The Widow made no move to touch it. “I advise you against following my example. Don’t take up with a man who will die for you. Find one who will kill for you instead.” But after a moment, Angela Ferrers reached out to finger the singed edge of the letter. “I cannot leave here with this,” she said. “It is too dangerous.”
It took a moment for her meaning to penetrate. The Widow wanted to read the letter here and now, but alone. Kate picked up the water jug from the washstand and went out of the room. She wondered, not for the first time, if anything touched Angela Ferrers, if the woman had any feelings at all, and decided that given tonight’s display, the answer was a resounding no.
When she returned from the kitchen pump with fresh water, a chill wind met her at the door. The sash was up. The shutters were thrown back. Moonlight slanted into the room.

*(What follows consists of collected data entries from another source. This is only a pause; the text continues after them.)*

-- ==== Sys2Proof/Laws/Shapes.lean ====
section
/-! SUPPORT. The shapes most instructions share (load, store, read-modify-write), said once each, and the model's flag and result
computations as the statements write them. -/

namespace Sys2Proof.Machine

/-! ## Frames of accesses -/

theorem StoreFrame.of_read {a b : Word} {s u t : State} (h : StoreFrame a u t) (hu : u = afterRead b s) : StoreFrame a s t := by
  subst hu
  refine ⟨(sameCore_afterRead b s).trans h.1, fun c hc hn => (h.2 c hc hn).trans ?_⟩
  unfold placeable at hc
  simp only [decide_eq_true_eq] at hc
  unfold readByte region
  rcases hc with hc | hc
  · simp [hc]
  · have h1 : ∀ n, n ≤ 0x8000 → ¬ c.toNat < n := by omega
    have h2 : c.toNat ≠ 0x4014 ∧ c.toNat ≠ 0x4015 ∧ c.toNat ≠ 0x4016 ∧ c.toNat ≠ 0x4017 := by omega
    simp [h1, h2]

/-- What RAM and PRG addresses read, at any address of theirs. -/
theorem readByte_of_placeable {b : Word} {s t : State} (hb : placeable b = true) (hp : t.prg = s.prg)
    (hz : t.prgSize = s.prgSize) (hr : b.toNat < 0x2000 → t.ram.read (b.toNat % 0x800) = s.ram.read (b.toNat % 0x800)) :
    readByte b t = readByte b s := by
  unfold placeable at hb
  simp only [decide_eq_true_eq] at hb
  unfold readByte region
  rcases hb with hb | hb
  · simp [hb, hr hb]
  · have h1 : ∀ n, n ≤ 0x8000 → ¬ b.toNat < n := by omega
    have h2 : b.toNat ≠ 0x4014 ∧ b.toNat ≠ 0x4015 ∧ b.toNat ≠ 0x4016 ∧ b.toNat ≠ 0x4017 := by omega
    simp [h1, h2, hp, hz]

theorem ram_dmaCopy {pg : Byte} {n : Nat} {s t : State} (h : dmaCopy pg n s = .ok t) : t.ram = s.ram := by
  induction n generalizing s with
  | zero => cases h; rfl
  | succ n ih =>
    unfold dmaCopy dmaByte at h
    by_cases hr : ReadOk (w16 pg (BitVec.ofNat 8 (255 - n))) s
    · rw [memRead_ok hr] at h
      simpa using ih h
    · rw [memRead_fault hr] at h
      cases h

/-- RAM after a write that does not fault. -/
theorem ram_memWrite {a : Word} {v : Byte} {s t : State} (h : memWrite a v s = .ok t) :
    t.ram = if a.toNat < 0x2000 then s.ram.write (a.toNat % 0x800) v else s.ram := by
  by_cases ha : a.toNat < 0x2000
  · unfold memWrite writeFault? region at h
    simp only [ha, if_true] at h ⊢
    cases h
    rfl
  · rw [if_neg ha]
    unfold memWrite at h
    split at h
    · cases h
    · split at h
      case h_1 i hreg =>
        unfold region at hreg
        dsimp only at hreg
        rw [if_neg ha] at hreg
        split_ifs at hreg
      case h_9 =>
        unfold oamDma at h
        split at h
        · cases h
        · next u hu =>
          cases h
          have hr := ram_dmaCopy hu
          simpa [State.tick, State.setCtx] using hr
      all_goals cases h; rfl

/-- A write that does not fault keeps the frame of its address. -/
theorem storeFrame_memWrite {a : Word} {v : Byte} {s t : State} (h : memWrite a v s = .ok t) : StoreFrame a s t := by
  have hc := sameCore_memWrite h
  refine ⟨hc, fun b hb hn => readByte_of_placeable hb ?_ ?_ fun hlt => ?_⟩
  · unfold SameCore at hc; exact hc.2.2.2.2.2.2.2.2.2.1
  · unfold SameCore at hc; exact hc.2.2.2.2.2.2.2.2.2.2.1
  · rw [ram_memWrite h]
    split
    · next ha => exact Memory.read_write_other _ _ fun e => hn ⟨ha, hlt, e.symm⟩
    · rfl

/-! ## Shapes -/

theorem resolves_iff (o : Operand) : resolves o = true ↔ o ≠ .acc ∧ o.mode ≠ .immediate := by
  cases o <;> simp [resolves, Operand.mode]

theorem effAddr_ok {o : Operand} {s : State} (h : resolves o = true) : effAddr o s = .ok (ea o s, crosses o s) := by
  simp [effAddr, h]

theorem load_imm (i : Instr) (b : Byte) (s : State) : load i (.imm b) s = .ok (b, s) := rfl

theorem load_ok {i : Instr} {o : Operand} {s : State} (h : OperandOk o s) :
    load i o s = .ok (operandByte o s, afterOperand i o s) := by
  obtain ⟨h1, h2⟩ := h
  cases o
  case acc => exact absurd rfl h1
  case imm b => rfl
  all_goals
    have h2 := h2.resolve_left (by simp [Operand.mode])
    simp only [load, effAddr, resolves, if_true, memRead_ok h2, operandByte, afterOperand, chargeCross, State.tick,
      State.setCtx, afterRead_ctx]

theorem load_fault {i : Instr} {o : Operand} {s : State} (ha : o ≠ .acc) (h : ¬ OperandOk o s) :
    load i o s = .error (faultAt (.ppuWriteOnlyRead (ea o s)) s) := by
  have h1 : o.mode ≠ .immediate := fun e => h ⟨ha, .inl e⟩
  have h2 : ¬ ReadOk (ea o s) s := fun e => h ⟨ha, .inr e⟩
  cases o
  case acc => exact absurd rfl ha
  case imm b => exact absurd rfl h1
  all_goals
    simp only [load, effAddr, resolves, if_true, memRead_fault h2]

/-- Every loading instruction. -/
theorem loadSpec_of {k : Operand → Instr} {f : Byte → State → State} (hw : (k .acc).wellFormed = false)
    (he : ∀ o s, exec (k o) s = onLoad (k o) o s f) : LoadSpec k f := by
  intro o s h
  have ha : o ≠ .acc := by rintro rfl; rw [hw] at h; cases h
  refine ⟨fun hr => ?_, fun hr => ?_⟩
  · rw [he, onLoad, load_ok hr]
  · rw [he, onLoad, load_fault ha hr]

theorem store_eq {o : Operand} (v : Byte) (s : State) (h : resolves o = true) : store o v s = memWrite (ea o s) v s := by
  simp [store, effAddr_ok h]

/-- Every plain storing instruction. -/
theorem storeSpec_of {k : Operand → Instr} {v : State → Byte} (hw : ∀ o, (k o).wellFormed = true → resolves o = true)
    (he : ∀ o s, exec (k o) s = onStore o (v s) s) : StoreSpec k v := by
  intro o s h
  have hr := hw o h
  refine ⟨fun hk => ?_, fun hk => ?_⟩
  · obtain ⟨t, ht⟩ := memWrite_next hk
    exact ⟨t, ht, by rw [he, onStore, store_eq _ _ hr, ht]; rfl, storeFrame_memWrite ht⟩
  · obtain ⟨e, he'⟩ := memWrite_error hk
    exact ⟨e, he', by rw [he, onStore, store_eq _ _ hr, he']; rfl⟩

theorem rmw_eq {o : Operand} (f : Byte → Byte) (s : State) (h : resolves o = true) :
    rmw o f s =
      match memRead (ea o s) s with
      | .error e => .error e
      | .ok (v, u) =>
        match memWrite (ea o s) (f v) u with
        | .error e => .error e
        | .ok t => .ok (v, t) := by
  cases o <;> first | rfl | cases h

/-- Every read-modify-write instruction, in its memory modes. -/
theorem rmwSpec_of {k : Operand → Instr} {f : Bool → Byte → Byte} {g : Bool → Byte → State → State}
    (hw : ∀ o, (k o).wellFormed = true → o ≠ .acc → resolves o = true)
    (he : ∀ o s, o ≠ .acc → exec (k o) s = onRmw o (f s.p.c) s (fun m t => g s.p.c m t)) : RmwSpec k f g := by
  intro o s h ha
  have hr := hw o h ha
  refine ⟨fun h1 h2 => ?_, fun h1 => ?_, fun h1 h2 => ?_⟩
  · obtain ⟨t, ht⟩ := memWrite_next h2
    refine ⟨t, ht, ?_, StoreFrame.of_read (storeFrame_memWrite ht) rfl⟩
    rw [he o s ha, onRmw, rmw_eq _ _ hr, memRead_ok h1]
    simp only [ht]
  · rw [he o s ha, onRmw, rmw_eq _ _ hr, memRead_fault h1]
  · obtain ⟨e, ht⟩ := memWrite_error h2
    refine ⟨e, ht, ?_⟩
    rw [he o s ha, onRmw, rmw_eq _ _ hr, memRead_ok h1]
    simp only [ht]

end Sys2Proof.Machine
end

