/-- 95_test_vectors.md V-UD41 (R420). -/
theorem test_jam_as_nop :
    let t := after [0x02, 0xEA] { start with params := { start.params with jamPolicy := .nop } }
    t.pc = 0x0601 ∧ t.p.toByte = 0x00 ∧ t.busCycles = 2 := by decide

/-- 95_test_vectors.md V-MEM2 (R203, R83). -/
theorem test_ram_mirror_top :
    let t := after [0x8D, 0xFF, 0x1F] { start with a := 0x99 }
    t.pc = 0x0603 ∧ t.ram.read 0x7FF = 0x99 ∧ t.p.toByte = 0x00 ∧ t.busCycles = 4 := by decide

/-- 95_test_vectors.md V-MEM12 (R200, R98). -/
theorem test_read_of_write_only_register_faults :
    let t := after [0xAD, 0x00, 0x20] start
    t.pc = 0x0603 ∧ t.cpuRun = .faulted ⟨.ppuWriteOnlyRead 0x2000, 0x0600, some 0xAD⟩ ∧ t.p.toByte = 0x00 := by decide

/-- 95_test_vectors.md V-MEM15 (R203, R84). -/
theorem test_register_mirror :
    let t := after [0x8D, 0x08, 0x3F] { start with a := 0x1E }
    t.pc = 0x0603 ∧ t.ppu.ctrl = 0x1E ∧ t.p.toByte = 0x00 ∧ t.busCycles = 4 := by decide

/-- 95_test_vectors.md V-PPU1 (R200, R481). -/
theorem test_status_read :
    let t := after [0xAD, 0x02, 0x20]
      { start with ppu := { start.ppu with vblank := true, spriteZero := true, overflow := true, addrW := true, scrollW := true } }
    t.a = 0xE0 ∧ t.p.toByte = 0x80 ∧ t.pc = 0x0603 ∧ t.ppu.statusByte 0 = 0x60 ∧ t.ppu.scrollW = false ∧ t.ppu.addrW = false ∧
    t.busCycles = 4 := by decide

/-- 95_test_vectors.md V-PPU4 (R203, R479). -/
theorem test_address_low_byte :
    let t := after [0x8D, 0x06, 0x20] { start with a := 0x05, ppu := { start.ppu with v := 0x2300, addrW := true } }
    t.pc = 0x0603 ∧ t.ppu.v = 0x2305 ∧ t.ppu.addrW = false ∧ t.p.toByte = 0x00 ∧ t.busCycles = 4 := by decide

/-- 95_test_vectors.md V-PPU8 (R203, R477). -/
theorem test_horizontal_mirroring :
    let t := after [0x8D, 0x07, 0x20] { start with a := 0x66, ppu := { start.ppu with v := 0x2B05, mirroring := .horizontal } }
    t.pc = 0x0603 ∧ t.ppu.v = 0x2B06 ∧ t.ppu.vram.read 0x705 = 0x66 ∧ t.p.toByte = 0x00 ∧ t.busCycles = 4 := by decide

/-- 95_test_vectors.md V-PPU11 (R203, R483). -/
theorem test_pointer_wraps :
    let t := after [0x8D, 0x07, 0x20] { start with a := 0x01, ppu := { start.ppu with v := 0x3FFF } }
    t.pc = 0x0603 ∧ t.ppu.v = 0x0000 ∧ t.ppu.palette.read 0x1F = 0x01 ∧ t.p.toByte = 0x00 ∧ t.busCycles = 4 := by decide

/-- 95_test_vectors.md V-PPU12 (R203, R477). -/
theorem test_palette_alias_write :
    let t := after [0x8D, 0x07, 0x20] { start with a := 0x2A, ppu := { start.ppu with v := 0x3F10 } }
    t.pc = 0x0603 ∧ t.ppu.v = 0x3F11 ∧ t.ppu.palette.read 0x0 = 0x2A ∧ t.p.toByte = 0x00 ∧ t.busCycles = 4 := by decide

/-- 95_test_vectors.md V-PPU14 (R203, R118). -/
theorem test_chr_write_faults :
    let t := after [0x8D, 0x07, 0x20] { start with a := 0x01, ppu := { start.ppu with v := 0x0000 } }
    t.pc = 0x0603 ∧ t.cpuRun = .faulted ⟨.romWriteAttempt .chr 0x00 0x01, 0x0600, some 0x8D⟩ ∧ t.p.toByte = 0x00 := by decide

/-- 95_test_vectors.md V-PPU16 (R200, R478). -/
theorem test_buffered_read :
    let t := after [0xAD, 0x07, 0x20]
      { start with ppu := { start.ppu with v := 0x2305, readBuf := 0x11, vram := [(0x305, 0x66)] } }
    t.a = 0x11 ∧ t.pc = 0x0603 ∧ t.ppu.v = 0x2306 ∧ t.ppu.readBuf = 0x66 ∧ t.p.toByte = 0x00 ∧ t.busCycles = 4 := by decide

/-- 95_test_vectors.md V-PPU18 (R200, R478). -/
theorem test_palette_read_keeps_the_buffer :
    let t := after [0xAD, 0x07, 0x20]
      { start with ppu := { start.ppu with v := 0x3F10, readBuf := 0x11, palette := [(0x0, 0x0F)] } }
    t.a = 0x0F ∧ t.pc = 0x0603 ∧ t.ppu.v = 0x3F11 ∧ t.p.toByte = 0x00 ∧ t.busCycles = 4 := by decide

/-- 95_test_vectors.md V-PPU20 (R203, R480). -/
theorem test_control_write_latches_nmi :
    let t := after [0x8D, 0x00, 0x20] { start with a := 0x80, ppu := { start.ppu with vblank := true } }
    t.pc = 0x0603 ∧ t.ppu.ctrl = 0x80 ∧ t.ppu.nmiPending = true ∧ t.p.toByte = 0x00 ∧ t.busCycles = 4 := by decide

/-- 95_test_vectors.md V-PPU25 (R203, R482). -/
theorem test_shared_toggle :
    let t := after [0x8D, 0x05, 0x20]
      { start with a := 0x34, ppu := { start.ppu with addrW := true }, params := { start.params with sharedW := true } }
    t.pc = 0x0603 ∧ t.ppu.scrollY = 0x34 ∧ t.ppu.addrW = false ∧ t.p.toByte = 0x00 ∧ t.busCycles = 4 := by decide

/-- 95_test_vectors.md V-PPU28 (R203, R484). -/
theorem test_oam_cursor_wraps :
    let t := after [0x8D, 0x04, 0x20] { start with a := 0x77, ppu := { start.ppu with oamAddr := 0xFF } }
    t.pc = 0x0603 ∧ t.ppu.oamAddr = 0x00 ∧ t.ppu.oam.read 0xFF = 0x77 ∧ t.p.toByte = 0x00 ∧ t.busCycles = 4 := by decide

set_option maxRecDepth 20000 in
/-- 95_test_vectors.md V-INT1 (R354, R454). -/
theorem test_nmi_entry :
    let t := after [0xEA]
      { start with p := Flags.ofByte 0xC3, sp := 0xFF, prg := [(0x1000, 0xEA), (0x3FFB, 0x90), (0x3FFD, 0x80)], ppu := { start.ppu with nmiPending := true } }
    t.sp = 0xFC ∧ t.p.toByte = 0xC7 ∧ t.pc = 0x9001 ∧ t.ppu.nmiPending = false ∧ t.ppu.scanline = 0 ∧ t.ppu.dot = 27 ∧
    t.ram.read 0x1FD = 0xE3 ∧ t.ram.read 0x1FE = 0x00 ∧ t.ram.read 0x1FF = 0x06 ∧ t.busCycles = 9 := by decide

/-- 95_test_vectors.md V-INT4 (R354, R470). -/
theorem test_vblank_latches_nmi :
    let t := after [0xEA] { start with ppu := { start.ppu with scanline := 240, dot := 340, ctrl := 0x80, spriteZero := true } }
    t.pc = 0x0601 ∧ t.ppu.statusByte 0 = 0x80 ∧ t.ppu.nmiPending = true ∧ t.ppu.scanline = 241 ∧ t.ppu.dot = 5 ∧
    t.frameEvents = 1 ∧ t.p.toByte = 0x00 ∧ t.busCycles = 2 := by decide

/-- 95_test_vectors.md V-INT6 (R354, R471). -/
theorem test_frame_wrap_clears_status :
    let t := after [0xEA]
      { start with ppu := { start.ppu with scanline := 261, dot := 340, vblank := true, spriteZero := true, overflow := true, nmiPending := false } }
    t.pc = 0x0601 ∧ t.ppu.statusByte 0 = 0x00 ∧ t.ppu.scanline = 0 ∧ t.ppu.dot = 5 ∧ t.p.toByte = 0x00 ∧
    t.busCycles = 2 := by decide

/-! ## Time, DMA, reset and the host -/

set_option maxRecDepth 20000 in
/-- 95_test_vectors.md V-PPU30 (R490), by `exec`: 256 bytes with the cursor wrapping, and 513 cycles. -/
theorem test_oam_dma :
    let t := ended (exec (.sta (.abs 0x4014)) { start with
      a := 0x02
      ram := [(0x200, 0xAA), (0x2EF, 0xBB), (0x2F0, 0xCC), (0x2FF, 0xDD)]
      ppu := { start.ppu with oamAddr := 0x10 } })
    t.ppu.oam = [(0x00, 0xCC), (0x0F, 0xDD), (0x10, 0xAA), (0xFF, 0xBB)] ∧ t.ppu.oamAddr = 0x10 ∧ t.ctx.cyc = 513 := by
  decide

Angela Ferrers stood in the open window for anyone to see. She wore her fur-trimmed mantle, the hood casting her face in shadows. Kate could see nothing of her expression, but the Widow’s hands were visible resting on the sill, white and trembling.
“Where did you get it?” the Widow asked.
She meant the letter, now ashes on the hearth.
“From Peter Tremayne.”
Kate caught only a glimpse of the Widow’s face as she passed on her way out of the darkened room, but it was enough to tell her how very wrong she had been.
* * *
I
t was the patter on the stairs that woke him. He was up and wrapped in his banyan before the reverend’s bony sister knocked on his door.

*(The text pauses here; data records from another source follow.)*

-- ==== Sys2Proof/Machine/State.lean ====
section
/-!
DEFINITION. Machine/State.lean: everything the spec gives the machine, as plain data, with its value after power-on.
-/
namespace Sys2Proof.Machine

/-! ## Configuration and registers -/

/-- A register of sequence-clear flags: flags in [23:0], sequence number in [31:24] (R132). -/
structure SqReg where
  flags : BitVec 24 := 0
  seq   : BitVec 8 := 0
  deriving DecidableEq, Repr

/-- The configuration and register words. Tables are sparse: a key that is not listed reads as its reset value. -/
structure Cfg where
  /-- Shadow and live words of the HL-class fields: registers, window tables, tenant pages (R115, R116). -/
  shadow : Tab Word := []
  live   : Tab Word := []
  /-- Immediate-class RW words of the management window (R121). -/
  im     : Tab Word := []
  /-- Sequence-clear registers, by offset (R132). -/
  sq     : Tab SqReg := []
  /-- Wrapping counters of the queues and counters group, by offset (R443, Table RG-14). -/
  cnt    : Tab Word := []
  deriving DecidableEq, Repr

/-- The management bus: what the refused access was, the last read's data, the captures of R438, the window. -/
structure Bus where
  /-- MB_ERR.CODE, RD and ADDR (R131). -/
  errCode : BitVec 4 := 0
  errRd   : Bool := false
  errAddr : BitVec 14 := 0
  /-- D[31:0] of the last served read (R126). -/
  rdata   : Word := 0
  /-- Later words held by the base and live-view captures of each multi-word register, by base offset and word (R438). -/
  capBase : Tab Word := []
  capLive : Tab Word := []
  /-- TW_STAT.ERR and COUNT (R140). -/
  twErr   : BitVec 4 := 0
  twCount : BitVec 8 := 0
  deriving DecidableEq, Repr

/-! ## Timebase and headland -/

/-- States of the timebase (Table HL-1); TB_STAT.STATE codes 0 to 3. -/
inductive TbMode where
  | free | acquire | locked | flywheel
  deriving DecidableEq, Repr

structure Timebase where
  /-- The timebase has started: the root PLL has locked since nPOR (R105). -/
  started : Bool := false
  /-- TB_STAT.STATE (Table HL-1, R106 to R111). -/
  mode    : TbMode := .free
  /-- TB_STAT.CAUSE (R111). -/
  cause   : BitVec 2 := 0
  /-- TB_STAT.MISS and ERR (R109). -/
  miss    : BitVec 8 := 0
  err     : BitVec 9 := 0
  /-- Frame phase, length of the current frame and of the next one (R105, R108). -/
  phase   : Nat := 0
  len     : Nat := 77760
  nextLen : Nat := 77760
  /-- TB_FRAME (R105). -/
  frame   : Word := 0
  /-- An edge was accepted in the current frame (R108). -/
  accepted : Bool := false
  /-- A step ends the current frame at once (R110). -/
  stepEnd : Bool := false
  /-- The loss of this flywheel has been flagged (R111). -/
  lossFlagged : Bool := false
  /-- Length of the qualifying run (R110). -/
  run     : Nat := 0
  deriving DecidableEq, Repr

Tremayne’s first thought was of attack. The Rebels had crept up on Trenton last year in the dead of night, in the bone-rattling cold, and on Christmas Eve no less.
“There’s a woman downstairs.” Not an attack then. The reverend’s sister stood barefoot in the corridor wrapped in a patchwork quilt. She had exceedingly large feet for a woman, he noted, recalling Kate’s perfect proportions.
It must be her downstairs. Kate. He knew no other woman in Philadelphia who would seek him out in the middle of the night.
His room beyond the bed curtains was chill, the hall outside even more so, but the reverend’s sister hesitated there, her message delivered, and Tremayne knew what she must be thinking.
“I’ll be down in a moment. Thank you,” he said. He dressed hastily, wishing there was a glass in his room. He was afraid for Kate, of course. Nothing but disaster, most likely in the form of imminent arrest, would bring her to his door at this hour. But he was also relieved. The crisis was come. There might yet be time to spirit her away. If not, he would intercede for her. No one liked to hang pretty young women. Howe had a soft spot for her. And no one would be surprised if a rich lord saved her from the gallows to install her in his bed. It was the way of the world.
She was waiting in the reverend’s tiny parlor, but he knew before she threw the hood of her furred cloak back that it was not Kate. Even in the bulky velvet gown, the Widow was taller and more slender than Kate, boyish almost. He could think of only one reason why she might be here. “What has happened to Kate?”
“Nothing, my lord. She’s safely tucked in bed, though it would please me immeasurably if in future you refrained from joining her there.”
“Are you warning me off?”
The Widow looked suddenly older than he remembered, and bone-weary. She took a seat in the carved chair by the fire—a relic of one of the reverend’s Pilgrim progenitors—and it creaked beneath even her slight weight. “We both know I’m a hypocrite, Major Tremayne. But Kate would be safer if she would do as I advise, rather than as I have done.”
“I will not give her up,” he said flatly. “Is that all you have come for?”
“No.” She reached into her cloak. He recognized the folded paper and the bold, flowing hand, though not the scorch mark that now marred it. “You were with him at the end.
Tell me
.”
After what the woman had done to him, he did not think he could possibly pity her. If she had cried, he would not have. But Angela Ferrers sat perfectly still in the ancient chair. It would have given away her slightest motion with a plaintive creak. And he did pity her.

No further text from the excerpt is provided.